How to complete this task
Only the lines below between the ones containing "-- ==== Sys2Proof/Machine/Registers.lean" and "resets : List Nat := []", inclusive, are to be reproduced, each exactly as it stands.

Stored data entries
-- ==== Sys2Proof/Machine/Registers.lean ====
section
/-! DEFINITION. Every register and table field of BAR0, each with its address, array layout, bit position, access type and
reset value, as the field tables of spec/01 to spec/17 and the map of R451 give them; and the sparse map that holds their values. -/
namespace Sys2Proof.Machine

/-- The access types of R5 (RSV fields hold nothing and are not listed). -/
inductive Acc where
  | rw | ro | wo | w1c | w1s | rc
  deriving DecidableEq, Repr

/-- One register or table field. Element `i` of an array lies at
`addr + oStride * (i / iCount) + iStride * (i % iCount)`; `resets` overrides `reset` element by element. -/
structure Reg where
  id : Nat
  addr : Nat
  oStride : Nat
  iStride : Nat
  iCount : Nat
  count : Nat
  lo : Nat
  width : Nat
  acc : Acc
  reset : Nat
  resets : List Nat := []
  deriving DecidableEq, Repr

---

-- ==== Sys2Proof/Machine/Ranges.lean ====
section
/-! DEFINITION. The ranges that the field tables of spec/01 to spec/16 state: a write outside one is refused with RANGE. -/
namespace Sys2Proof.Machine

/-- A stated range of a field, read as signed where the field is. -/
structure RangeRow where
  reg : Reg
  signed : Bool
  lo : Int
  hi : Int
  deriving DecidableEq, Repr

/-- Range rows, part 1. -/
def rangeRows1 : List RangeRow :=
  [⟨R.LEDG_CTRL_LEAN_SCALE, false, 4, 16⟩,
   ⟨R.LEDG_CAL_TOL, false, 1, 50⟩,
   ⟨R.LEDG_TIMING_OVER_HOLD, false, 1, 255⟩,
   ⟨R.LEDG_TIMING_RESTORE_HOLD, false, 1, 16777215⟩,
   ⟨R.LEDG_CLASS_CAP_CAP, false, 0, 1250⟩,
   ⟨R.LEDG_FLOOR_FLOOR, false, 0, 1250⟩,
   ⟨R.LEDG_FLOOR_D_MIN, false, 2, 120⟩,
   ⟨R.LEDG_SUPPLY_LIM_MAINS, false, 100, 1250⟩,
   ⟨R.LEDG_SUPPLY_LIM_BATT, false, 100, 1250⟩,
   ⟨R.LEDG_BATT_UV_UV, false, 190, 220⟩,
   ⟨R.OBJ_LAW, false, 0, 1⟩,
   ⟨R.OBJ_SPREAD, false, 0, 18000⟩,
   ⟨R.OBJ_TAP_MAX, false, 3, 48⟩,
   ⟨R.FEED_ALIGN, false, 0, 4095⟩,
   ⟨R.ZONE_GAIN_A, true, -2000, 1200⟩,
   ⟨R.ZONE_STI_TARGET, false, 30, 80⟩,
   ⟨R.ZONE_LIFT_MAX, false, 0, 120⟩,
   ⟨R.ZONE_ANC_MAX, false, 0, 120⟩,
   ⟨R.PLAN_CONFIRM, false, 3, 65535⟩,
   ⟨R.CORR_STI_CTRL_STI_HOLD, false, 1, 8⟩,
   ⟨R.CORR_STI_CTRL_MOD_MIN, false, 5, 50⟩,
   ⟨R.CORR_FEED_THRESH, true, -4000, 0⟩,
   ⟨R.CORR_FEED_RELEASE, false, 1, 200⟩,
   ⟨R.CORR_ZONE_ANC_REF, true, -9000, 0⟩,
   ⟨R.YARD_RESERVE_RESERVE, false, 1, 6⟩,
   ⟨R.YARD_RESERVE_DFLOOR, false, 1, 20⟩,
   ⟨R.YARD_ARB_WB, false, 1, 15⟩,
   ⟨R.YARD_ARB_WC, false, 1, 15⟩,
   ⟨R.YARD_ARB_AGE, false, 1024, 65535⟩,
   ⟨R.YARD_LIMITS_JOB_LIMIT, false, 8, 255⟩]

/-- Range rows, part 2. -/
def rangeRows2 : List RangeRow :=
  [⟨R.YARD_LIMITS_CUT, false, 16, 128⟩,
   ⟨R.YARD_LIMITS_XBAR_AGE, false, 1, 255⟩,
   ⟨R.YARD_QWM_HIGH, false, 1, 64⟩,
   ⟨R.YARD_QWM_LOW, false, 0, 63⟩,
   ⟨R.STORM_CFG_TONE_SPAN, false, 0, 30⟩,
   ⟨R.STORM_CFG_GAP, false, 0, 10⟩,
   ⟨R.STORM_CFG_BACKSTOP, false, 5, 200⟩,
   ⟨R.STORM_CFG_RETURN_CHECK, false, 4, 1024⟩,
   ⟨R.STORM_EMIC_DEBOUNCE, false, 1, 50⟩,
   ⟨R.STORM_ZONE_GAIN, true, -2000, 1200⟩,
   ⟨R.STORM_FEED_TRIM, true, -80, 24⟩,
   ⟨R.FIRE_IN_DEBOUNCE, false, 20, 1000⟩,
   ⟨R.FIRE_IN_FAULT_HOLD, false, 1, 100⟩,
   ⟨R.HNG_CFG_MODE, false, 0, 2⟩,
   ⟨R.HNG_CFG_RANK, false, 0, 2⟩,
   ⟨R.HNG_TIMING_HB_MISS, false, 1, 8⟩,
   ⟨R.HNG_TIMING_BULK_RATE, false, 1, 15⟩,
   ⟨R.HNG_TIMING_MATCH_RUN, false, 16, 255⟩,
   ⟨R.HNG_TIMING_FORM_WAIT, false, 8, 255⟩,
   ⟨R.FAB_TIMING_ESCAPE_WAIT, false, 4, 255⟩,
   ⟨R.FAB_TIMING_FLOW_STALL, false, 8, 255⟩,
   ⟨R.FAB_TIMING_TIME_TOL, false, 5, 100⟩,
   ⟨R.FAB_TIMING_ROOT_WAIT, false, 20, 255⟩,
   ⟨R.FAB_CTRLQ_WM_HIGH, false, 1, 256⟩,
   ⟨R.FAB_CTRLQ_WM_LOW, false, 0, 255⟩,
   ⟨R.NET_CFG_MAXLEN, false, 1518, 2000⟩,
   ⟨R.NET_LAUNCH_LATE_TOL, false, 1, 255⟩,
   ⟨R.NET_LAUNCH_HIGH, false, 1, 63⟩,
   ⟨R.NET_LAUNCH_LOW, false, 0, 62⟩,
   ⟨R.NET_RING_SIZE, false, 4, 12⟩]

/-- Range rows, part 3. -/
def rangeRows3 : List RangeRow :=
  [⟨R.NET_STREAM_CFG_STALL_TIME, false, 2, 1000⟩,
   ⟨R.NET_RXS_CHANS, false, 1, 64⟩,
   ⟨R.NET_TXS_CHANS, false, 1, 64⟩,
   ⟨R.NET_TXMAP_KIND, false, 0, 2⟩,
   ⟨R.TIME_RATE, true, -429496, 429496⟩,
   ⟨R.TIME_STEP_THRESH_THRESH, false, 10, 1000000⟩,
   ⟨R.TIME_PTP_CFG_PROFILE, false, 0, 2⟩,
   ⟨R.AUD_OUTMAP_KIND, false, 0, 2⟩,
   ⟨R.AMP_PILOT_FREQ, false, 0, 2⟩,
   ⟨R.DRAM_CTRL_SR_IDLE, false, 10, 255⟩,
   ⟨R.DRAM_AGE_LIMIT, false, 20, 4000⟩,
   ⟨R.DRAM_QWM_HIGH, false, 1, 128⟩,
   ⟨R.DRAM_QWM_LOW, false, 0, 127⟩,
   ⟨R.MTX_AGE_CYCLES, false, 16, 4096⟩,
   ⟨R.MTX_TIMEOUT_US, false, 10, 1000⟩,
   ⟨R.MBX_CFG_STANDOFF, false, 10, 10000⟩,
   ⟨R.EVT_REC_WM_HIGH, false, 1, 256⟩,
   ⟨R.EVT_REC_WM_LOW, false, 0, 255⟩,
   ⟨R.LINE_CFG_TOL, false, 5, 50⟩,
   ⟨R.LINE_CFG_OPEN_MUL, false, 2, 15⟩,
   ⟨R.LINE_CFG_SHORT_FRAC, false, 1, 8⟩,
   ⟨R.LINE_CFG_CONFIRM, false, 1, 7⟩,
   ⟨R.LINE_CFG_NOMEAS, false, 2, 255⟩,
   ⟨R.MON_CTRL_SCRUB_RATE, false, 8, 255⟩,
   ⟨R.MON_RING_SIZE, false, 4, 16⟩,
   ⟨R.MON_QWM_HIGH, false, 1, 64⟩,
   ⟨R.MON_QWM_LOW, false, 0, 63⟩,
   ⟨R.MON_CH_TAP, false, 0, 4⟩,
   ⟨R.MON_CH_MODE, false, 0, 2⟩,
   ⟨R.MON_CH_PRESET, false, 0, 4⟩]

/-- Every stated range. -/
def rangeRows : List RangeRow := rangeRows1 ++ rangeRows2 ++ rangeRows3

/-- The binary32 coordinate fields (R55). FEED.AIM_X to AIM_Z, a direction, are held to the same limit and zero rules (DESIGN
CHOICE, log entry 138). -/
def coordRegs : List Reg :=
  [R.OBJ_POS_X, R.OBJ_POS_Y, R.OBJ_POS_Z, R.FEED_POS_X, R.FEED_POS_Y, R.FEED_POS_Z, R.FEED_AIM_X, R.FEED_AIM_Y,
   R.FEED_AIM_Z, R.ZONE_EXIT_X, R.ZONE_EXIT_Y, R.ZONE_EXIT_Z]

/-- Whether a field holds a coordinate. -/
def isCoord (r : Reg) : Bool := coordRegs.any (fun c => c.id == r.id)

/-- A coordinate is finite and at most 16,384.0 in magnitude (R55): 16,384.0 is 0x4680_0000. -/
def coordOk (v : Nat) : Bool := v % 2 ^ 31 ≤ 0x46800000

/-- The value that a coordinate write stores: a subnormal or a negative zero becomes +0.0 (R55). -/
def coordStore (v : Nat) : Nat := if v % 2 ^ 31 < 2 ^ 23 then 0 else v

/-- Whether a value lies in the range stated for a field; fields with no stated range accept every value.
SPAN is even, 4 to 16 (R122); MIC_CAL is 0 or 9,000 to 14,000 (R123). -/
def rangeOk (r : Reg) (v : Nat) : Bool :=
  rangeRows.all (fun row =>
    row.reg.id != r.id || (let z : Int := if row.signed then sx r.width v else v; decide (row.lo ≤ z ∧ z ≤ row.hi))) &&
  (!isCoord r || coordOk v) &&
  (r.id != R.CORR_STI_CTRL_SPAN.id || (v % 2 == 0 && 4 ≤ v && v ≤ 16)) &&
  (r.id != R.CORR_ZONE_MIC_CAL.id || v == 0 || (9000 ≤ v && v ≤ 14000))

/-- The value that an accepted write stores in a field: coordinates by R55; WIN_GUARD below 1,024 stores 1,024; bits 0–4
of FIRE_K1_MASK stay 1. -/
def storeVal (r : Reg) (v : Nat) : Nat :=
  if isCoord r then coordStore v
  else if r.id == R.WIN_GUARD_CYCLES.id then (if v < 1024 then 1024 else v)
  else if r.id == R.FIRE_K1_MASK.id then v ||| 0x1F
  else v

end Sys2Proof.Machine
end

Answer area
-- ==== Sys2Proof/Machine/Registers.lean ====
section
/-! DEFINITION. Every register and table field of BAR0, each with its address, array layout, bit position, access type and
reset value, as the field tables of spec/01 to spec/17 and the map of R451 give them; and the sparse map that holds their values. -/
namespace Sys2Proof.Machine

/-- The access types of R5 (RSV fields hold nothing and are not listed). -/
inductive Acc where
  | rw | ro | wo | w1c | w1s | rc
  deriving DecidableEq, Repr

/-- One register or table field. Element `i` of an array lies at
`addr + oStride * (i / iCount) + iStride * (i % iCount)`; `resets` overrides `reset` element by element. -/
structure Reg where
  id : Nat
  addr : Nat
  oStride : Nat
  iStride : Nat
  iCount : Nat
  count : Nat
  lo : Nat
  width : Nat
  acc : Acc
  reset : Nat
  resets : List Nat := []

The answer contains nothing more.